Claudia Mesch teaches 20th- and 21st-century art history and art theory at Arizona State University. Her research and publications have focused on performance-oriented art after 1945. Among other things, she is currently thinking about the appearance of the Queen of Mud and other female sci-fi personas in recent art.

As an undergraduate at Tufts University, Lynne Reed studied in 16 different departments, reflecting her multidisciplinary mind. Graduating in 1978 with a BA in Drama, she focused primarily on theatrical lighting in NYC for many years, fast forwarding through Textile Design, Owner of a Multicultural Spiritual Bookstore, and Teaching in the NYC Public School System. Leaving the fast track, Lynne is currently living at Spiral, a lesbian intentional community, with the time to edit, write and paint. For info on retreat cabins, e-mail spiralwimmin@juno.com.

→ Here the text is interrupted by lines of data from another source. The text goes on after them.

/-- LD, LDA, ST and STL as control words (15 R381, 11 R281-R283): LDA and STL need an aligned address and take no offset, and LDA holds
later words until its result comes; a failing check traps. -/
def Obligations.ControlMemory : Prop := ∀ (w : CW) (s : State) (t : Nat),
  let ti := decTI (w.c.toNat % 8)
  (∀ (i : Instr) (op : Nat) (aligned : Bool), (i, op, aligned) ∈ [(Instr.ccLd w, 0x20, false), (Instr.ccLda w, 0x22, true)] →
    let x := s.wordIn t op w
    let va := x.a + (if aligned then 0 else x.imm)
    s.WordGo t op w → s.interlocked t false va ti.bytes = false →
    (∀ s1 v, s.readElem (s.ctxOf t) 0 .read aligned va ti.bytes = (s1, .ok v) → WordGives i op w s t s1 (ti.extend v) 0 aligned) ∧
    (∀ s1 tr, s.readElem (s.ctxOf t) 0 .read aligned va ti.bytes = (s1, .error tr) → WordTraps i s t s1 tr)) ∧
  (∀ (i : Instr) (op : Nat) (aligned : Bool), (i, op, aligned) ∈ [(Instr.ccSt w, 0x21, false), (Instr.ccStl w, 0x23, true)] →
    let x := s.wordIn t op w
    let va := x.a + (if aligned then 0 else x.imm)
    s.WordGo t op w → s.interlocked t true va ti.bytes = false →
    (∀ s1 c, s.writeElem (s.ctxOf t) 0 aligned va ti.bytes x.b.toNat [] = (s1, c, none) → WordEffect i op w s t s1) ∧
    (∀ s1 c tr, s.writeElem (s.ctxOf t) 0 aligned va ti.bytes x.b.toNat [] = (s1, c, some tr) → WordTraps i s t s1 tr))

/-- Sources (15 R376, R377, 10 R265): a register, the slot a distance back in the window, or the immediate.
Results in flight (15 R374-R376): a delivery never changes what a register will hold; the youngest writer of a register stands,
whichever of two results comes first.
What holds a word at issue (15 R265, R375, R377, R378): a tag that it waits for or would take twice keeps the thread where it is;
with the checker on, an early source traps STALLSHORT and a source without a result DISTANCE. -/
def Obligations.ControlResults : Prop :=
  (∀ (th : Thread) (imm : Word) (v : BitVec 6),
  (v.toNat < 32 → th.src imm v = th.rc (v.setWidth 5)) ∧
  (32 ≤ v.toNat → v.toNat < 48 →
    let k := (th.sys.cseq.toNat + 16 - (v.toNat - 31)) % 16
    ((vget th.rwin k (0, false)).2 = true → th.src imm v = (vget th.rwin k (0, false)).1) ∧
    ((vget th.rwin k (0, false)).2 = false → th.src imm v = 0 ∧ th.srcHole v = true)) ∧
  (v.toNat = 49 → th.src imm v = imm) ∧ (v.toNat = 48 → th.src imm v = 0)) ∧
  (∀ (th : Thread) (r : BitVec 5),
  (th.settleDue.will r = th.will r) ∧
  (∀ (q : BitVec 32) (th' : Thread), th.deliverV q = some th' → th'.will r = th.will r) ∧
  (∀ i, th.inflight = [i] → i.dreg = some r → (th.giveResult i).rc r = i.value) ∧
  (∀ i j, th.inflight = [i, j] → i ≠ j → i.dreg = some r → j.dreg = some r →
    ((th.giveResult i).giveResult j).rc r = j.value ∧ (∀ i', (th.giveResult j).inflight = [i'] → ((th.giveResult j).giveResult i').rc r = j.value))) ∧
  (∀ (w : CW) (s : State) (t : Nat),
  let op := 0x01
  let th := s.th t
  let srcs := ctlSources op w
  s.mgmt.powered = true → s.cur = .thread t → s.runnable t = true → th.kind = .control → th.engFault = [] → th.inh = false →
  s.ctlFirst t = true → th.nextIssue = s.ctlNow t → s.upsets = [] →
  (∀ i ∈ th.inflight, i.due.isSome = true ∨ unitOp i.op = false) → th.breaks th.pc = false →
  (th.twaits w ≠ [] → Gives (exec (.ccAdd w) s) fun b =>
    (b.th t).pc = th.pc ∧ (b.th t).sys.cseq = th.sys.cseq ∧ ∀ r, (b.th t).will r = th.will r) ∧
  (th.twaits w = [] → w.talloc ≠ 0 → (∃ i ∈ th.inflight, i.tag = w.talloc) → Gives (exec (.ccAdd w) s) fun b =>
    (b.th t).pc = th.pc ∧ (b.th t).sys.cseq = th.sys.cseq ∧ ∀ r, (b.th t).will r = th.will r) ∧
  (th.twaits w = [] → w.talloc = 0 → getBit th.sys.sbchk 0 = true →
    (∀ v l, srcs = v :: l → th.srcEarly v = true → WordTraps (.ccAdd w) s t s (causeTrap 0x0B)) ∧
    (∀ v l, srcs = v :: l → th.srcEarly v = false → th.srcHole v = true → WordTraps (.ccAdd w) s t s (causeTrap 0x0C))))

/-- The branch and jump words (15 R381): the target is the word's own address and eight times the immediate; JAL and JALR give the
address of the next word; a JALR target that is not a multiple of 8 traps BOUNDS with the target in TRAPADDR (10 R265).
The CSR words (15 R381, 11 R292): the old value is the result, and the register takes A, or the OR or AND NOT of the two; an access
that 03 R67 refuses traps.
NOP, SAFEPT, TRAP, ERET and DONE as control words (15 R379-R381): TRAP has issued when its trap is taken; ERET outside a handler and
DONE in one trap ILLEGAL; SAFEPT with a pre-emption pending stops the thread once its results are in and its platen queue is empty. -/
def Obligations.ControlFlow : Prop :=
  (∀ w : CW,
  BranchWord (.ccBeq w) 0x40 w (fun a b => a = b) ∧ BranchWord (.ccBne w) 0x41 w (fun a b => a ≠ b) ∧
  BranchWord (.ccBlt w) 0x42 w (fun a b => a.toInt < b.toInt) ∧ BranchWord (.ccBge w) 0x43 w (fun a b => b.toInt ≤ a.toInt) ∧
  BranchWord (.ccBltn w) 0x44 w (fun a b => a.toNat < b.toNat) ∧ BranchWord (.ccBgen w) 0x45 w (fun a b => b.toNat ≤ a.toNat) ∧
  (∀ s t, s.WordGo t 0x46 w → (s.th t).sys.sampOn = false →
    WordDoes (.ccJal w) 0x46 w s t s ((s.th t).pc + w.imm.signExtend 64 * 8)
      (some (s.resultOf t 0x46 w ((s.th t).pc + 8) 0 false)) 3) ∧
  (∀ s t, s.WordGo t 0x47 w → (s.th t).sys.sampOn = false →
    let a := (s.wordIn t 0x47 w).a + w.imm.signExtend 64 * 8
    (a.toNat % 8 = 0 → WordDoes (.ccJalr w) 0x47 w s t s a (some (s.resultOf t 0x47 w ((s.th t).pc + 8) 0 false)) 3) ∧
    (a.toNat % 8 ≠ 0 → WordTraps (.ccJalr w) s t s { cause := 0x0D, sub := 0, elem := 0, addr := a }))) ∧
  (∀ (w : CW) (s : State) (t : Nat) (i : Instr) (op : Nat) (c : CsrOp),
  (i, op, c) ∈ [(Instr.ccCsrr w, 0x50, CsrOp.read), (Instr.ccCsrw w, 0x51, .write), (Instr.ccCsrs w, 0x52, .set), (Instr.ccCsrc w, 0x53, .clear)] →
  s.WordGo t op w →
  let n := w.imm.toNat % 4096
  let old := s.csrGet t n
  let new := c.new old (s.wordIn t op w).a
  (c = .write → new = (s.wordIn t op w).a) ∧ (c = .set → new = old ||| (s.wordIn t op w).a) ∧
  (c = .clear → new = old &&& ~~~(s.wordIn t op w).a) ∧
  (∀ tr, (s.th t).csrTrap c n = some tr → WordTraps i s t s tr) ∧
  ((s.th t).csrTrap c n = none →
    (c = .read → WordGives i op w s t s old 0 false) ∧
    (c ≠ .read → ∀ s1, s.csrWrite t n new = (s1, none) → WordGives i op w s t s1 old 0 false))) ∧
  (∀ (w : CW) (s : State) (t : Nat), (s.th t).sys.sampOn = false →
  (s.WordGo t 0x57 w → WordEffect (.ccNop w) 0x57 w s t s) ∧
  (s.WordGo t 0x58 w →
    (s.preemptPending t = false ∨ (s.th t).inh = true → WordEffect (.ccSafept w) 0x58 w s t s) ∧
    (s.preemptPending t = true → (s.th t).inh = false → (s.th t).platen = [] → (∀ i ∈ (s.th t).inflight, i.blocks ≠ none) →
      Gives (exec (.ccSafept w) s) fun b =>
        (b.th t).run = .safept ((s.th t).pc + w.imm.signExtend 64 * 8) ∧ .post .safePointSave (s.th t).team 0 ∈ b.inbox ∧
        b.mem = s.mem ∧ b.members = s.members)) ∧
  (s.WordGo t 0x54 w → Gives (exec (.ccTrap w) s) fun b =>
    (b.th t).sys.trapcause = 0x13 ∧ (b.th t).sys.trappc = (s.th t).pc ∧
    (b.th t).sys.trapelem = BitVec.ofNat 64 (w.imm.toNat % 65536) ∧ (b.th t).refetch = s.wordNext t ∧
    (if (s.th t).sys.trapvec ≠ 0 ∧ (s.th t).inh = false then (b.th t).inh = true ∧ (b.th t).pc = (s.th t).sys.trapvec
     else (b.th t).run = .stopped ∧ (b.th t).pc = s.wordNext t) ∧
    (∀ r, (b.th t).will r = (s.th t).will r) ∧ b.mem = s.mem ∧ b.members = s.members) ∧
  (s.WordGo t 0x55 w →
    ((s.th t).inh = true → Gives (exec (.ccEret w) s) fun b =>
      (b.th t).inh = false ∧ (b.th t).pc = (s.th t).refetch ∧ (b.th t).sys.trapcause = (s.th t).sys.trapcause ∧
      (b.th t).sys.trappc = (s.th t).sys.trappc ∧ (∀ r, (b.th t).will r = (s.th t).will r) ∧ b.mem = s.mem ∧ b.members = s.members) ∧
    ((s.th t).inh = false → WordTraps (.ccEret w) s t s (causeTrap 0x01))) ∧
  (s.WordGo t 0x56 w →
    ((s.th t).inh = false → Gives (exec (.ccDone w) s) fun b =>
      (b.th t).run = .done ∧ (∀ r, (b.th t).will r = (s.th t).will r) ∧ b.mem = s.mem ∧ b.members = s.members) ∧
    ((s.th t).inh = true → WordTraps (.ccDone w) s t s (causeTrap 0x01))))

Gina Wisker is coordinator of Women's Studies at Anglia Polytechnic University in Cambridge, UK where she is also director of learning and teaching development and teaches English literature. Her publications range from postcolonial: Postcolonial and African and American Women's Writing: A Critical Introduction (Macmillan 2000), Insights into Black Women's Writing (Macmillan 1993), to horror and fantasy: It's My Party: Reading Twentieth Century Women's Writing (ed.1994), Fatal Attractions: Rescripting Romance in Contemporary Literature and Film (ed.Lynne Pearce 1998), and several essays on women's vampire fictions in, among others, The Companion to Gothic (ed. David Punter), and on Angela Carter, and she co-edits Spokes, a poetry magazine. She was brought up all over the world , re-visits and travels at every oppportunity and lives in Cambridge UK with her husband, two sons, and two small dogs. She is currently editing a women's horror edition of FEMSPEC.